RECORDS SUPPLIED>
-- ==== Sys2Proof/Laws/Vectors.lean ====
section
/-! SUPPORT. Reading and changing vectors and lists of the state. -/

namespace Sys2Proof.Machine

variable {α β : Type} {n : Nat}

theorem vget_of_lt (v : Vector α n) (i : Nat) (d : α) (h : i < n) : vget v i d = v[i] := by
  simp [vget, Vector.getD, h]

@[simp] theorem vget_fin (v : Vector α n) (i : Fin n) (d : α) : vget v i.val d = v[i] :=
  vget_of_lt v i.val d i.isLt

theorem vget_of_le (v : Vector α n) (i : Nat) (d : α) (h : n ≤ i) : vget v i d = d := by
  simp [vget, Vector.getD, Nat.not_lt.mpr h]

theorem vmod_of_lt (v : Vector α n) (i : Nat) (f : α → α) (h : i < n) : vmod v i f = v.set i (f v[i]) := by
  simp [vmod, h]

@[simp] theorem vmod_fin (v : Vector α n) (i : Fin n) (f : α → α) : vmod v i.val f = v.set i.val (f v[i]) :=
  vmod_of_lt v i.val f i.isLt

theorem vget_vmod_same (v : Vector α n) (i : Nat) (f : α → α) (d : α) (h : i < n) :
    vget (vmod v i f) i d = f (vget v i d) := by
  rw [vget_of_lt _ _ _ h, vget_of_lt _ _ _ h, vmod_of_lt _ _ _ h]; simp

theorem vget_vmod_other (v : Vector α n) (i j : Nat) (f : α → α) (d : α) (h : i ≠ j) :
    vget (vmod v i f) j d = vget v j d := by
  by_cases hj : j < n
  · rw [vget_of_lt _ _ _ hj, vget_of_lt _ _ _ hj]
    by_cases hi : i < n
    · rw [vmod_of_lt _ _ _ hi]; simp [h]
    · simp [vmod, hi]
  · rw [vget_of_le _ _ _ (Nat.le_of_not_lt hj), vget_of_le _ _ _ (Nat.le_of_not_lt hj)]

@[simp] theorem vmap_getElem (f : α → β) (v : Vector α n) (i : Nat) (h : i < n) : (vmap f v)[i] = f v[i] := by
  simp [vmap]

@[simp] theorem vmapIdx_getElem (f : Nat → α → β) (v : Vector α n) (i : Nat) (h : i < n) :
    (vmapIdx f v)[i] = f i v[i] := by
  simp [vmapIdx]

end Sys2Proof.Machine
end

AIM OF THE EXERCISE>
Please give every entry again, precisely as it appears.

ANSWER TO THIS PROBLEM>
-- ==== Sys2Proof/Laws/Vectors.lean ====
section
/-! SUPPORT. Reading and changing vectors and lists of the state. -/

namespace Sys2Proof.Machine

variable {α β : Type} {n : Nat}

theorem vget_of_lt (v : Vector α n) (i : Nat) (d : α) (h : i < n) : vget v i d = v[i] := by
  simp [vget, Vector.getD, h]

@[simp] theorem vget_fin (v : Vector α n) (i : Fin n) (d : α) : vget v i.val d = v[i] :=
  vget_of_lt v i.val d i.isLt

theorem vget_of_le (v : Vector α n) (i : Nat) (d : α) (h : n ≤ i) : vget v i d = d := by
  simp [vget, Vector.getD, Nat.not_lt.mpr h]

theorem vmod_of_lt (v : Vector α n) (i : Nat) (f : α → α) (h : i < n) : vmod v i f = v.set i (f v[i]) := by
  simp [vmod, h]

@[simp] theorem vmod_fin (v : Vector α n) (i : Fin n) (f : α → α) : vmod v i.val f = v.set i.val (f v[i]) :=
  vmod_of_lt v i.val f i.isLt

theorem vget_vmod_same (v : Vector α n) (i : Nat) (f : α → α) (d : α) (h : i < n) :
    vget (vmod v i f) i d = f (vget v i d) := by
  rw [vget_of_lt _ _ _ h, vget_of_lt _ _ _ h, vmod_of_lt _ _ _ h]; simp

theorem vget_vmod_other (v : Vector α n) (i j : Nat) (f : α → α) (d : α) (h : i ≠ j) :
    vget (vmod v i f) j d = vget v j d := by
  by_cases hj : j < n
  · rw [vget_of_lt _ _ _ hj, vget_of_lt _ _ _ hj]
    by_cases hi : i < n
    · rw [vmod_of_lt _ _ _ hi]; simp [h]
    · simp [vmod, hi]
  · rw [vget_of_le _ _ _ (Nat.le_of_not_lt hj), vget_of_le _ _ _ (Nat.le_of_not_lt hj)]

@[simp] theorem vmap_getElem (f : α → β) (v : Vector α n) (i : Nat) (h : i < n) : (vmap f v)[i] = f v[i] := by
  simp [vmap]

@[simp] theorem vmapIdx_getElem (f : Nat → α → β) (v : Vector α n) (i : Nat) (h : i < n) :
    (vmapIdx f v)[i] = f i v[i] := by
  simp [vmapIdx]

end Sys2Proof.Machine
end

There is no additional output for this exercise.